[WHAT THE EXERCISE ASKS]
Everything from the line containing "simp only [List.length_reverse, length_beBytes]" through the last line of the records below should be printed exactly, please, and nothing else.

-------

-- ==== Sys2Proof/Machine/Pseudo.lean ====
section
/-! DEFINITION. The pseudo-transactions (30_encoding.md R95), each a fixed sequence of instructions. A port written with
two hexadecimal digits has upper bits 0x00#8 (R94). -/

namespace Sys2Proof.Machine

/-- The pseudo-transactions of R95. `joySel v` is JOYSEL `n` with `n` = `v[6]`: the other bits of the written byte are
the program's own (log 14). -/
inductive Pseudo where
  | setMap (v : Byte)
  | sndSel (r : Byte)
  | sndWr (r v : Byte)
  | sndRd (r : Byte)
  | joySel (v : Byte)
deriving DecidableEq, Repr

/-- The expansion of a pseudo-transaction (R95). -/
def expandPseudo : Pseudo → List Instr
  | .setMap v => [.outMapctl 0x00#8 v]
  | .sndSel r => [.outSndSelect 0x00#8 r]
  | .sndWr r v => [.outSndSelect 0x00#8 r, .outSndWrite 0x00#8 v]
  | .sndRd r => [.outSndSelect 0x00#8 r, .inSndData 0x00#8]
  | .joySel v => [.outSndSelect 0x00#8 0x0F#8, .outSndWrite 0x00#8 v]

/-- A list of instructions as the processor issues it. -/
def issue (is : List Instr) : List BusEvent := is.map fun i => .transaction (encode i)

end Sys2Proof.Machine
end

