/-- 30_encoding.md R95 (D19; the sound registers 0xE and 0xF and the functions of the others are D8 and log 10, the
controller bytes D11, the port's upper bits and JOYSEL's operand log 14) and 70_reset_and_hazards.md R252, with the
source's property W5: what each pseudo-transaction leaves, as the run of its expansion, for every operand, and that it
leaves everything else as it was. `r.extractLsb' 0 4` is `r[3:0]`. -/
def Obligations.PseudoTransactionsDoWhatTheySay : Prop :=
  (∀ (s : State) (v : Byte) (rest : List BusEvent), s.fault = none →
    s.bus = issue (expandPseudo (.setMap v)) ++ rest →
    s.runsTo 1 { s with bus := rest, result := none, portA8 := v, pt := build v }) ∧
  (∀ (s : State) (r : Byte) (rest : List BusEvent), s.fault = none →
    s.bus = issue (expandPseudo (.sndSel r)) ++ rest →
    s.runsTo 1 { s with bus := rest, result := none, sndSel := r.extractLsb' 0 4 }) ∧
  (∀ (s : State) (r v : Byte) (rest : List BusEvent), s.fault = none →
    s.bus = issue (expandPseudo (.sndWr r v)) ++ rest →
    ∃ s', s.runsTo 2 s' ∧
      s' = { s with bus := rest, result := none, sndSel := r.extractLsb' 0 4, sndReg := s'.sndReg } ∧
      (r.extractLsb' 0 4 = 0xF#4 → s'.soundReg 0xF#4 = v ∧
        s'.soundReg 0xE#4 = (if v.getLsbD 6 then s.ctrl2 else s.ctrl1) ∧
        ∀ q, q ≠ 0xE#4 → q ≠ 0xF#4 → s'.soundReg q = s.soundReg q) ∧
      (r.extractLsb' 0 4 = 0xE#4 → s'.soundReg 0xE#4 = v ∧ ∀ q, q ≠ 0xE#4 → s'.soundReg q = s.soundReg q) ∧
      (r.extractLsb' 0 4 ≠ 0xE#4 → r.extractLsb' 0 4 ≠ 0xF#4 →
        s'.soundReg (r.extractLsb' 0 4) = Config.sndRegWrite (r.extractLsb' 0 4) v ∧
        ∀ q, q ≠ r.extractLsb' 0 4 → s'.soundReg q = s.soundReg q)) ∧
  (∀ (s : State) (r : Byte) (rest : List BusEvent), s.fault = none →
    s.bus = issue (expandPseudo (.sndRd r)) ++ rest →
    (r.extractLsb' 0 4 = 0xE#4 ∨ r.extractLsb' 0 4 = 0xF#4 →
      s.runsTo 2 { s with
        bus := rest, sndSel := r.extractLsb' 0 4, result := some (s.soundReg (r.extractLsb' 0 4)) }) ∧
    (r.extractLsb' 0 4 ≠ 0xE#4 → r.extractLsb' 0 4 ≠ 0xF#4 →
      s.runsTo 2 { s with
        bus := rest, sndSel := r.extractLsb' 0 4
        result := some (Config.sndRegRead (r.extractLsb' 0 4) (s.soundReg (r.extractLsb' 0 4))) })) ∧
  (∀ (s : State) (v : Byte) (rest : List BusEvent), s.fault = none →
    s.bus = issue (expandPseudo (.joySel v)) ++ rest →
    ∃ s', s.runsTo 2 s' ∧
      s' = { s with bus := rest, result := none, sndSel := 0xF#4, sndReg := s'.sndReg } ∧
      s'.soundReg 0xF#4 = v ∧ s'.soundReg 0xE#4 = (if v.getLsbD 6 then s.ctrl2 else s.ctrl1) ∧
      ∀ q, q ≠ 0xE#4 → q ≠ 0xF#4 → s'.soundReg q = s.soundReg q)
end

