/-! ### The state after reset, field by field (10_state.md R45) -/

@[simp] theorem State.resetWith_portA8 (p : Params) : (State.resetWith p).portA8 = initPortA8 := rfl
@[simp] theorem State.resetWith_pt (p : Params) : (State.resetWith p).pt = build initPortA8 := rfl
@[simp] theorem State.resetWith_boot (p : Params) : (State.resetWith p).boot = p.bootRom := rfl
@[simp] theorem State.resetWith_basic (p : Params) : (State.resetWith p).basic = p.basicRom := rfl
@[simp] theorem State.resetWith_cart1 (p : Params) : (State.resetWith p).cart1 = p.cart1Rom := rfl
@[simp] theorem State.resetWith_cart2 (p : Params) : (State.resetWith p).cart2 = p.cart2Rom := rfl
@[simp] theorem State.resetWith_ram (p : Params) : (State.resetWith p).ram = p.initRam := rfl
@[simp] theorem State.resetWith_unmapped (p : Params) : (State.resetWith p).unmapped = p.unmappedPage := rfl
@[simp] theorem State.resetWith_cart1Size (p : Params) : (State.resetWith p).cart1Size = p.cart1Size := rfl
@[simp] theorem State.resetWith_cart2Size (p : Params) : (State.resetWith p).cart2Size = p.cart2Size := rfl
@[simp] theorem State.resetWith_sndSel (p : Params) : (State.resetWith p).sndSel = p.initSndSel := rfl
@[simp] theorem State.resetWith_sndReg (p : Params) : (State.resetWith p).sndReg = p.initSndRegs := rfl
@[simp] theorem State.resetWith_vdp (p : Params) : (State.resetWith p).vdp = p.vdpState0 := rfl
@[simp] theorem State.resetWith_ctrl1 (p : Params) : (State.resetWith p).ctrl1 = p.ctrl1 := rfl
@[simp] theorem State.resetWith_ctrl2 (p : Params) : (State.resetWith p).ctrl2 = p.ctrl2 := rfl
@[simp] theorem State.resetWith_fault (p : Params) : (State.resetWith p).fault = none := rfl
@[simp] theorem State.resetWith_bus (p : Params) : (State.resetWith p).bus = [] := rfl
@[simp] theorem State.resetWith_result (p : Params) : (State.resetWith p).result = none := rfl

end Sys2Proof.Machine
end

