theorem start_launch (p : Params) : p.launch.start = .next (State.resetWith p) := rfl

/-- A component of the launch is missing (60_exceptions.md R215). -/
def Launch.lacksComponent (l : Launch) : Prop :=
  l.video = none ∨ l.sound = none ∨ l.pageTable = false ∨ l.boot = none ∨ l.basic = none ∨ l.cart1 = none ∨
    l.cart2 = none ∨ l.ram = none ∨ l.unmapped = none

theorem not_lacksComponent_launch (p : Params) : ¬p.launch.lacksComponent := by
  simp [Launch.lacksComponent, Params.launch]

/-- A launch is the complete one of its parameters, or lacks a component and is refused: a row per component, in the
order in which the launch looks for them. -/
theorem launch_cases : ∀ l : Launch,
    (∃ p : Params, l = p.launch) ∨ (l.lacksComponent ∧ ∃ c, l.start = .refused (.unwired c))
  | ⟨none, _, _, _, _, _, _, _, _, _, _⟩ => .inr ⟨by simp [Launch.lacksComponent], .videoUnit, rfl⟩
  | ⟨some _, none, _, _, _, _, _, _, _, _, _⟩ => .inr ⟨by simp [Launch.lacksComponent], .soundUnit, rfl⟩
  | ⟨some _, some _, false, _, _, _, _, _, _, _, _⟩ => .inr ⟨by simp [Launch.lacksComponent], .pageTable, rfl⟩
  | ⟨some _, some _, true, none, _, _, _, _, _, _, _⟩ =>
    .inr ⟨by simp [Launch.lacksComponent], .region .boot, rfl⟩
  | ⟨some _, some _, true, some _, none, _, _, _, _, _, _⟩ =>
    .inr ⟨by simp [Launch.lacksComponent], .region .basic, rfl⟩
  | ⟨some _, some _, true, some _, some _, none, _, _, _, _, _⟩ =>
    .inr ⟨by simp [Launch.lacksComponent], .region .cart1, rfl⟩
  | ⟨some _, some _, true, some _, some _, some _, none, _, _, _, _⟩ =>
    .inr ⟨by simp [Launch.lacksComponent], .region .cart2, rfl⟩
  | ⟨some _, some _, true, some _, some _, some _, some _, none, _, _, _⟩ =>
    .inr ⟨by simp [Launch.lacksComponent], .region .ram, rfl⟩
  | ⟨some _, some _, true, some _, some _, some _, some _, some _, none, _, _⟩ =>
    .inr ⟨by simp [Launch.lacksComponent], .region .unmapped, rfl⟩
  | ⟨some vdp, some (sel, regs), true, some boot, some basic, some (size1, rom1), some (size2, rom2), some ram,
      some page, ctrl1, ctrl2⟩ =>
    .inl ⟨⟨boot, basic, rom1, rom2, page, ram, size1, size2, sel, regs, vdp, ctrl1, ctrl2⟩, rfl⟩

/-- A complete launch starts, so the refused ones are those that lack a component (60_exceptions.md R215). -/
theorem start_refused_iff (l : Launch) : (∃ c, l.start = .refused (.unwired c)) ↔ l.lacksComponent := by
  obtain ⟨p, rfl⟩ | ⟨hlacks, hrefused⟩ := launch_cases l
  · simp [start_launch, not_lacksComponent_launch]
  · exact iff_of_true hrefused hlacks

/-- Settles O43: the refused launches are those that lack a component, and a complete one starts. -/
theorem launchIsRefusedExactlyWhenUnwired : Obligations.LaunchIsRefusedExactlyWhenUnwired :=
  ⟨start_refused_iff, start_launch⟩

end Sys2Proof.Machine

/-! PROOFS. The reset and hazards family (70_reset_and_hazards.md): where an address lands right after reset and what the
memory transactions then do there, and the table that the transaction after a mapper write translates through. -/

namespace Sys2Proof.Machine

/-! ### Memory after reset -/

/-- Where an address lands right after reset: control value 0x00 has field 0 in every quadrant
(70_reset_and_hazards.md R240, R242). -/
theorem translate_resetWith (p : Params) (a : Addr) : translate (State.resetWith p) a =
    if a.toNat < 0x4000 then ⟨.boot, a.toNat, 0x00#8⟩
    else if a.toNat < 0x8000 then ⟨.basic, a.toNat - 0x4000, 0x00#8⟩
    else ⟨.unmapped, a.toNat % 0x400, 0x00#8⟩ := by
  rw [translate_of_tableCurrent (pageTableStaysCurrent.1 p), State.resetWith_portA8]
  simp [initPortA8]

/-- No address is writable right after reset (70_reset_and_hazards.md R242). -/
theorem translate_resetWith_wmask (p : Params) (a : Addr) : (translate (State.resetWith p) a).wmask = 0x00#8 := by
  rw [translate_resetWith]
  split_ifs <;> rfl

/-- Settles O42: a read returns the byte its address lands on, which is present because no cartridge is mapped, and a
write is discarded through mask 0x00. -/
theorem afterResetOnlyRomsAreMapped : Obligations.AfterResetOnlyRomsAreMapped := by
  refine fun p a v => ⟨?_, exec_memWr_of_wmask_zero v (translate_resetWith_wmask p a)⟩
  have ht := translate_resetWith p a
  split_ifs at ht ⊢ <;> exact exec_memRd_of_present ht (by simp [absent_iff])

/-! ### The transaction after a mapper write -/

/-- Settles O26: the step's own equation gives the new table, and a translation reads nothing but the table. -/
theorem mapperWriteTakesEffectAtOnce : Obligations.MapperWriteTakesEffectAtOnce := by
  intro s h v rest hf hb
  exact ⟨_, step_outMapctl hf hb, rfl, hf, rfl, fun a => translateAddsThePageOffset _ a _ (pageIndex_val a)⟩

end Sys2Proof.Machine

/-! PROOFS. Decoding against encoding (30_encoding.md), the packed form of an entry, what a step does with each event it
can take (10_state.md, 60_exceptions.md, 70_reset_and_hazards.md), and the reset state's invariant. -/

namespace Sys2Proof.Machine

/-! ### Encoding, then decoding -/

/-- The encoder's fixed port bytes are those of the case tables; a default row's port is outside them because the
instruction is well-formed (30_encoding.md R82). -/
theorem decode_encode {i : Instr} (hi : i.wellFormed = true) : decode (encode i) = i := by
  cases i with
  | inVdpData p => exact portDecodeFollowsTheCaseTables.1 p 0x98#8 0x00#8
  | inVdpStatus p => exact portDecodeFollowsTheCaseTables.1 p 0x99#8 0x00#8
  | inSndData p => exact decode_inSndData p 0x00#8
  | inMapctl p => exact decode_inMapctl p 0x00#8
  | inPortA9 p => exact portDecodeFollowsTheCaseTables.1 p 0xA9#8 0x00#8
  | inIdle port => rw [encode, decode_read, decodeRead_of_not_mem ((inIdle_wellFormed_iff port).mp hi)]
  | outVdpData p v => exact portDecodeFollowsTheCaseTables.2 p 0x98#8 v
  | outVdpControl p v => exact portDecodeFollowsTheCaseTables.2 p 0x99#8 v
  | outSndSelect p v => exact decode_outSndSelect p v
  | outSndWrite p v => exact decode_outSndWrite p v
  | outMapctl p v => exact (decode_eq_outMapctl_iff _ p v).mpr rfl
  | outIgnored port v => rw [encode, decode_write, decodeWrite_of_not_mem v ((outIgnored_wellFormed_iff port v).mp hi)]
  | memRd a => exact decode_memRd a 0x00#8
  | memWr a v => exact decode_memWr a v
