-- ==== Sys2Proof/Machine/Operands.lean ====
section
/-! DEFINITION. The operand forms (R63, R64): the offset, width and value of a field, and the operand of WRB; the width and
range checks of a field in the order of R158; the address check of WRB and RDB. -/

namespace Sys2Proof.Machine

/-- `boff = a`, a natural number (R63). -/
def offsetOf (boff : BitVec 4) : Nat := boff.toNat

/-- `W = w`, the width in bits, a natural number, not scaled (R63). -/
def widthOf (w : BitVec 6) : Nat := w.toNat

/-- PACK's value `din[W-1:0]`; `din[31:W]` is not read (R64). -/
def fieldValue (w : Nat) (din : Word) : Word := (din.setWidth w).setWidth 32

/-- WRB's byte `din[7:0]` (R64). -/
def byteValue (din : Word) : Byte := din.setWidth 8

/-- The checks of a field of width `w` at `boff` (R81, R82, R101), in the order WIDTH, UNSUP, RANGE (R158), in natural
numbers. -/
def checkField (boff w : Nat) : Except Cause Unit :=
  if w = 0 ∨ w % 4 ≠ 0 then .error .width
  else if w % 8 = 4 ∨ w > Config.valueBits then .error .unsup
  else if boff + (w + 7) / 8 + 1 > Config.bufBytes then .error .range
  else .ok ()

/-- The check of a byte address (R142, R143): addresses above 10 do not exist. -/
def checkAddr (a : Nat) : Except Cause Unit :=
  if a < Config.bufBytes then .ok () else .error .range

end Sys2Proof.Machine
end

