-- ==== Sys2Proof/Laws/Bytes.lean ====
section
/-! SUPPORT. Big-endian byte sequences bit by bit (R11, R12): which bit of the value each bit of a source byte is, and back. -/

namespace Sys2Proof.Machine

@[simp] theorem length_beBytes (v : Word) (n : Nat) : (beBytes v n).length = n := by simp [beBytes]

theorem getD_beBytes (v : Word) (n k : Nat) :
    (beBytes v n).getD k 0 = if k < n then (v >>> (8 * (n - 1 - k))).setWidth 8 else 0 := by
  by_cases h : k < n <;> simp [beBytes, h]

/-- Bit `j` of source byte `k` is bit `8 * (n-1-k) + j` of the value. -/
theorem getLsbD_beBytes (v : Word) {n k j : Nat} (hk : k < n) (hj : j < 8) :
    ((beBytes v n).getD k 0).getLsbD j = v.getLsbD (8 * (n - 1 - k) + j) := by
  rw [getD_beBytes, if_pos hk, BitVec.getLsbD_setWidth, BitVec.getLsbD_ushiftRight]
  simp [hj]

/-- Bit `i` of `from_be(dc, N)` is bit `i mod 8` of the byte `i div 8` places before the last. -/
theorem getLsbD_fromBe (dc : List Byte) (h : dc.length ≤ 4) (i : Nat) :
    (fromBe dc).getLsbD i =
      (decide (i < 8 * dc.length) && (dc.getD (dc.length - 1 - i / 8) 0).getLsbD (i % 8)) := by
  induction dc generalizing i with
  | nil => simp [fromBe]
  | cons b rest ih =>
    simp only [List.length_cons] at h ⊢
    have hrest := fun i => ih (by omega) i
    have hor : fromBe (b :: rest) = (b.setWidth 32 <<< (8 * rest.length)) ||| fromBe rest := by
      refine BitVec.add_eq_or_of_and_eq_zero _ _ ?_
      apply BitVec.eq_of_getLsbD_eq
      intro i hi
      rw [BitVec.getLsbD_and, BitVec.getLsbD_shiftLeft, hrest]
      by_cases hlt : i < 8 * rest.length <;> simp [hlt]
    rw [hor, BitVec.getLsbD_or, BitVec.getLsbD_shiftLeft, BitVec.getLsbD_setWidth, hrest]
    by_cases hlt : i < 8 * rest.length
    · simp [hlt, show i < 8 * (rest.length + 1) by omega,
        show rest.length - i / 8 = (rest.length - 1 - i / 8) + 1 by omega]
    · by_cases hin : i < 8 * (rest.length + 1)
      · simp [hlt, hin, show i < 32 by omega,
          show rest.length - i / 8 = 0 by omega, show i - 8 * rest.length = i % 8 by omega,
          show i % 8 < 32 by omega]
      · rw [BitVec.getLsbD_of_ge b _ (by omega)]
        simp [hlt, hin]

/-- Bit `i` of `bswap_N(v)`: the bytes in reverse order, each byte's bits in place. -/
theorem getLsbD_bswap (v : Word) {n : Nat} (hn : n ≤ 4) (i : Nat) :
    (bswap n v).getLsbD i = (decide (i < 8 * n) && v.getLsbD (8 * (n - 1 - i / 8) + i % 8)) := by
  unfold bswap
  rw [getLsbD_fromBe _ (by simpa using hn)]
  simp only [List.length_reverse, length_beBytes]
  by_cases h : i < 8 * n
  · have : (beBytes v n).reverse.getD (n - 1 - i / 8) 0 = (beBytes v n).getD (i / 8) 0 := by
      rw [List.getD_eq_getElem?_getD, List.getD_eq_getElem?_getD, List.getElem?_reverse (by simp; omega)]
      simp only [length_beBytes]
      rw [show n - 1 - (n - 1 - i / 8) = i / 8 by omega]
    rw [this, getLsbD_beBytes v (by omega) (by omega)]
  · simp [h]

end Sys2Proof.Machine
end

-------

[SOLUTION TO THE PROBLEM]
  simp only [List.length_reverse, length_beBytes]
  by_cases h : i < 8 * n
  · have : (beBytes v n).reverse.getD (n - 1 - i / 8) 0 = (beBytes v n).getD (i / 8) 0 := by
      rw [List.getD_eq_getElem?_getD, List.getD_eq_getElem?_getD, List.getElem?_reverse (by simp; omega)]
      simp only [length_beBytes]
      rw [show n - 1 - (n - 1 - i / 8) = i / 8 by omega]
    rw [this, getLsbD_beBytes v (by omega) (by omega)]
  · simp [h]

end Sys2Proof.Machine
end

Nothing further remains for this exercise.